Тут уже надобно  говорить всю правду: не в нынешней нашей цивилизации, не в «европейском» так называемом образовании (которого у нас, кстати сказать, никогда не было), не в уродливости внешне усвоенных европейских идей и форм указал Пушкин эту красоту, а единственно в народном духе нашел ее, и только в нем. Таким образом, повторяю, обозначив болезнь, дал и великую надежду: «Уверуйте в дух народный и от него единого ждите спасения и будете спасены».

Третье

У Пушкина «есть та особая характернейшая и не встречаемая кроме него нигде и ни у кого черта художественного гения – способность всемирной отзывчивости и полнейшего перевоплощения в гении чужих наций, и перевоплощения почти совершенного…».

Четвертое

«Способность эта есть всецело способность русская, национальная, и Пушкин только делит ее со всем народом нашим…».

Достоевский приводит примеры в творчестве Пушкина, где поэт воплощает дух других народов, наглядно поясняя тезис о всемирной отзывчивости русского поэта, о всечеловечности русской народности. Достоевский пишет:

«… К третьему периоду творчества Пушкина можно отнести тот разряд его произведений, в которых преимущественно засияли идеи всемирные, отразились поэтические образы других народов и воплотились их гении… Даже у Шекспира его итальянцы сплошь те же англичане. Пушкин лишь один изо всех мировых поэтов обладает свойством перевоплощаться вполне в чужую национальности.
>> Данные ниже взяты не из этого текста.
-- ==== Sys2Proof/Machine/Operands.lean ====
section
/-! DEFINITION. The operand forms of the unit's instructions: registers by lane, uniform registers and masks, and when a
word's fields are legal and within the hank's allocation (R223 to R232, R235, R264). -/

namespace Sys2Proof.Machine

open Sys2Proof

/-- How an instruction stops short of its effect. -/
inductive Stop where
  /-- It cannot issue now: an operand is still in use (R142, R236). -/
  | notDue
  /-- It ends the launch (R255): status, cause, access kind and address of the fault detail. -/
  | cause (status code : Nat) (kind : Nat) (addr : Nat)
  deriving DecidableEq, Repr

/-- An illegal encoding (R235). -/
def illegal : Stop := .cause 0x10 0x01 0 0
/-- An unallocated register or object (R225). -/
def resource : Stop := .cause 0x10 0x02 0 0
/-- A missing feature (R90). -/
def noFeature : Stop := .cause 0x10 0x06 0 0
/-- Go on if a condition holds. -/
def need (p : Bool) (e : Stop) : Except Stop Unit := if p then .ok () else .error e

/-! ### Register files (R223, R224) -/

/-- Thread register r of a lane. -/
def Strand.rdW (t : Strand) (lane r : Nat) : Nat := (Tbl.get (0 : W32) t.w (256 * lane + r)).toNat
/-- Write thread register r of a lane. -/
def Strand.wrW (t : Strand) (lane r v : Nat) : Strand := { t with w := Tbl.set 0 t.w (256 * lane + r) (BitVec.ofNat 32 v) }
/-- A thread register, or the pair at r for a 64-bit value. -/
def Strand.rdWX (t : Strand) (wide : Bool) (lane r : Nat) : Nat :=
  if wide then t.rdW lane r + 2 ^ 32 * t.rdW lane (r + 1) else t.rdW lane r
/-- Write a thread register or a pair. -/
def Strand.wrWX (t : Strand) (wide : Bool) (lane r v : Nat) : Strand :=
  if wide then (t.wrW lane r v).wrW lane (r + 1) (v / 2 ^ 32) else t.wrW lane r v
/-- Uniform register r. -/
def Strand.rdU (t : Strand) (r : Nat) : Nat := (Tbl.get (0 : W64) t.u r).toNat
/-- Write uniform register r. -/
def Strand.wrU (t : Strand) (r v : Nat) : Strand := { t with u := Tbl.set 0 t.u r (BitVec.ofNat 64 v) }
/-- Mask r: p0 reads as all ones (R224). -/
def Strand.rdP (t : Strand) (r : Nat) : W32 := if r = 0 then BitVec.allOnes 32 else Tbl.get 0 t.p r
/-- Write mask r: no instruction may name p0 as a destination, and p0 holds nothing. -/
def Strand.wrP (t : Strand) (r : Nat) (v : W32) : Strand := if r = 0 then t else { t with p := Tbl.set 0 t.p r v }

/-- Lanes of a mask, ascending. -/
def lanesOf (m : W32) : List Nat := (List.range 32).filter (fun l => m.getLsbD l)
/-- The lanes a guarded instruction acts in (R237). -/
def Strand.acting (t : Strand) (pg : Nat) (pn : Bool) : W32 := t.active &&& (if pn then ~~~(t.rdP pg) else t.rdP pg)
/-- The next instruction's address. -/
def Strand.advance (t : Strand) : Strand := { t with pc := (t.pc + 8) % 2 ^ 64 }

/-! ### Format A (R228) -/

/-- What a field of format A names. -/
inductive Opnd where
  | unused | w | u | p
  /-- A mask as destination: never p0 (R224). -/
  | pd
  /-- A type code or a special register. -/
  | code
  deriving DecidableEq, Repr

/-- A legal field: within its file, an even register for a pair, zero when unused; `us`: its USRC bit. -/
def Opnd.ok (o : Opnd) (wide us : Bool) (x : Nat) : Bool :=
  match o with
  | .unused => x == 0 && !us
  | .w => if us then decide (x < 64) else !wide || x % 2 == 0
  | .u => decide (x < 64) && !us
  | .p => decide (x < 8) && !us
  | .pd => decide (0 < x) && decide (x < 8) && !us
  | .code => !us

/-- A field within the hank's registers (R225). -/
def Opnd.fits (o : Opnd) (regs : Nat) (wide us : Bool) (x : Nat) : Bool :=
  match o with
  | .w => us || decide (x + b2n wide < regs)
  | _ => true

/-- What an operation of format A uses. -/
structure ShapeA where
  d : Opnd := .unused
  a : Opnd := .unused
  b : Opnd := .unused
  c : Opnd := .unused
  /-- 64-bit values of D, A, B and C lie in pairs. -/
  wd : Bool := false
  wa : Bool := false
  wb : Bool := false
  wc : Bool := false
  uniform : Bool := false
  usrc : Bool := false
  modOk : Bool := false
  rmOk : Bool := false
  satOk : Bool := false
  deriving DecidableEq, Repr

/-- The header is legal: a guard only on a thread instruction (R235). -/
def headOk (uniform : Bool) (pg : Nat) (pn : Bool) : Bool := decide (pg < 8) && (!uniform || (pg == 0 && !pn))

/-- A legal word of format A for a shape. -/
def ShapeA.legal (k : ShapeA) (f : FmtA) : Bool :=
  headOk k.uniform f.pg f.pn && f.rsvd == 0
    && (k.modOk || f.mod == 0) && (k.rmOk || f.rm == 0) && (k.satOk || !f.sat) && (k.usrc || f.usrc == 0)
    && k.d.ok k.wd false f.d && k.a.ok k.wa (bit f.usrc 0) f.a && k.b.ok k.wb (bit f.usrc 1) f.b
    && k.c.ok k.wc (bit f.usrc 2) f.c

/-- Every register of the word lies within the allocation. -/
def ShapeA.fits (k : ShapeA) (regs : Nat) (f : FmtA) : Bool :=
  k.d.fits regs k.wd false f.d && k.a.fits regs k.wa (bit f.usrc 0) f.a && k.b.fits regs k.wb (bit f.usrc 1) f.b
    && k.c.fits regs k.wc (bit f.usrc 2) f.c

/-- The checks of a format A word (R235, R225), in R725's order. -/
def ShapeA.check (k : ShapeA) (regs : Nat) (f : FmtA) : Except Stop Unit := do
  need (k.legal f) illegal
  need (k.fits regs f) resource

/-- A source value of a lane: a thread register or pair, or a uniform register under USRC. -/
def Strand.src (t : Strand) (wide us : Bool) (lane x : Nat) : Nat :=
  if us then t.rdU x % 2 ^ (if wide then 64 else 32) else t.rdWX wide lane x

/-! ### Formats I, B, M, T and Q -/

/-- A legal word of format B: the fields it may use (R231). -/
def bLegal (usesReg usesTarget guarded : Bool) (regMax : Nat) (f : FmtB) : Bool :=
  headOk (!guarded) f.pg f.pn && (if usesReg then decide (f.reg < regMax) else f.reg == 0)
    && (usesTarget || f.target == 0)

/-- The address a branch names (R231). -/
def branchTo (pc : Nat) (target : BitVec 40) : Nat := ofS 64 ((pc : Int) + 8 * target.toInt)

/-- The fields an operation of format T uses (R233); a field it does not use must be zero. -/
structure ShapeT where
  x : Bool := false
  y : Bool := false
  z : Bool := false
  mg : Bool := false
  u : Bool := false
  /-- Bits of SUB in use. -/
  sub : Nat := 0
  ty : Bool := false
  rm : Bool := false
  sat : Bool := false
  seg : Bool := false
  /-- Bits of MODE in use. -/
  mode : Nat := 0
  zf : Bool := false
  w : Bool := false
  deriving DecidableEq, Repr

/-- A legal word of format T for a shape; every tile instruction is unguarded (R235). -/
def ShapeT.legal (k : ShapeT) (f : FmtT) : Bool :=
  headOk true f.pg f.pn && !f.rsvd && (k.x || f.x == 0) && (k.y || f.y == 0) && (k.z || f.z == 0) && (k.mg || f.mg == 0)
    && (k.u || f.u == 0) && decide (f.sub < 2 ^ k.sub) && (k.ty || f.ty == 0) && (k.rm || f.rm == 0) && (k.sat || !f.sat)
    && (k.seg || f.seg == 0) && decide (f.mode < 2 ^ k.mode) && (k.zf || !f.zf) && (k.w || (!f.w && f.ws == 0))

/-- The fields an operation of format Q uses (R265). -/
structure ShapeQ where
  us : Bool := false
  ud : Bool := false
  ug : Bool := false
  /-- 1 more than the largest AC. -/
  ac : Nat := 32
  td : Bool := false
  q : Bool := false
  deriving DecidableEq, Repr

/-- A legal word of format Q for a shape (R264, R268). -/
def ShapeQ.legal (k : ShapeQ) (f : FmtQ) : Bool :=
  headOk true f.pg f.pn && f.rsvd == 0 && (k.us || f.us == 0) && (k.ud || f.ud == 0) && (k.ug || f.ug == 0)
    && decide (f.ac < k.ac) && (k.td || f.td == 0)
    && (if k.q then decide (f.qf < 7) && decide (f.rm < 5) && decide (f.cap < 3) && (f.qf != 6 || decide (f.h < 2))
        else f.qf == 0 && f.h == 0 && f.rm == 0 && !f.sf && f.cap == 0 && f.ws == 0)

end Sys2Proof.Machine
end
Вот сцены из «Фауста», вот «Скупой рыцарь» и баллада «Жил на свете рыцарь бедный». Перечтите «Дон-Жуана», если бы не было подписи Пушкина, вы бы никогда не узнали, что это написал не испанец. Какие глубокие фантастические образы в поэме «Пир во время чумы»! Но в этих фантастических образах слышен гений Англии; эта чудесная песня о чуме героя поэмы, эта песня Мери со стихами «Наших деток в шумной школе раздавались голоса», это английские песни… В грустной и восторженной музыке этих стихов чувствуется самая душа северного протестантизма, английского ересиарха, безбрежного мистика, с его тупым, мрачным и непреоборимым стремлением и со всем безудержем мистического мечтания… Вот рядом с этим религиозным мистицизмом религиозные же строки из Корана или «Подражания Корану»… А вот древний мир, вот «Египетские ночи…

«Это только у Пушкина, и в этом смысле, повторяю, он явление невиданное и неслыханное, а по-нашему, и пророческое… Ибо что такое сила духа русской народности как не стремление ее в конечных целях своих ко всемирности и ко всечеловечности?».

 

2. Достоевский о Татьяне Лариной и Онегине

Несколько выдержек из речи Достоевского 08.06.1880 в заседании Общества любителей российской словесности по случаю юбилея Пушкина. А школьникам на литературе надо прочитать эту речь полностью.

«В глуши, в сердце своей родины, он (Онегин), конечно не у себя, он не дома… Конечно, слыхал и об родных идеалах, но им не верит… Ленского он убил просто от хандры, почем знать, может быть, от хандры по мировому идеалу, — это слишком по-нашему, это вероятно.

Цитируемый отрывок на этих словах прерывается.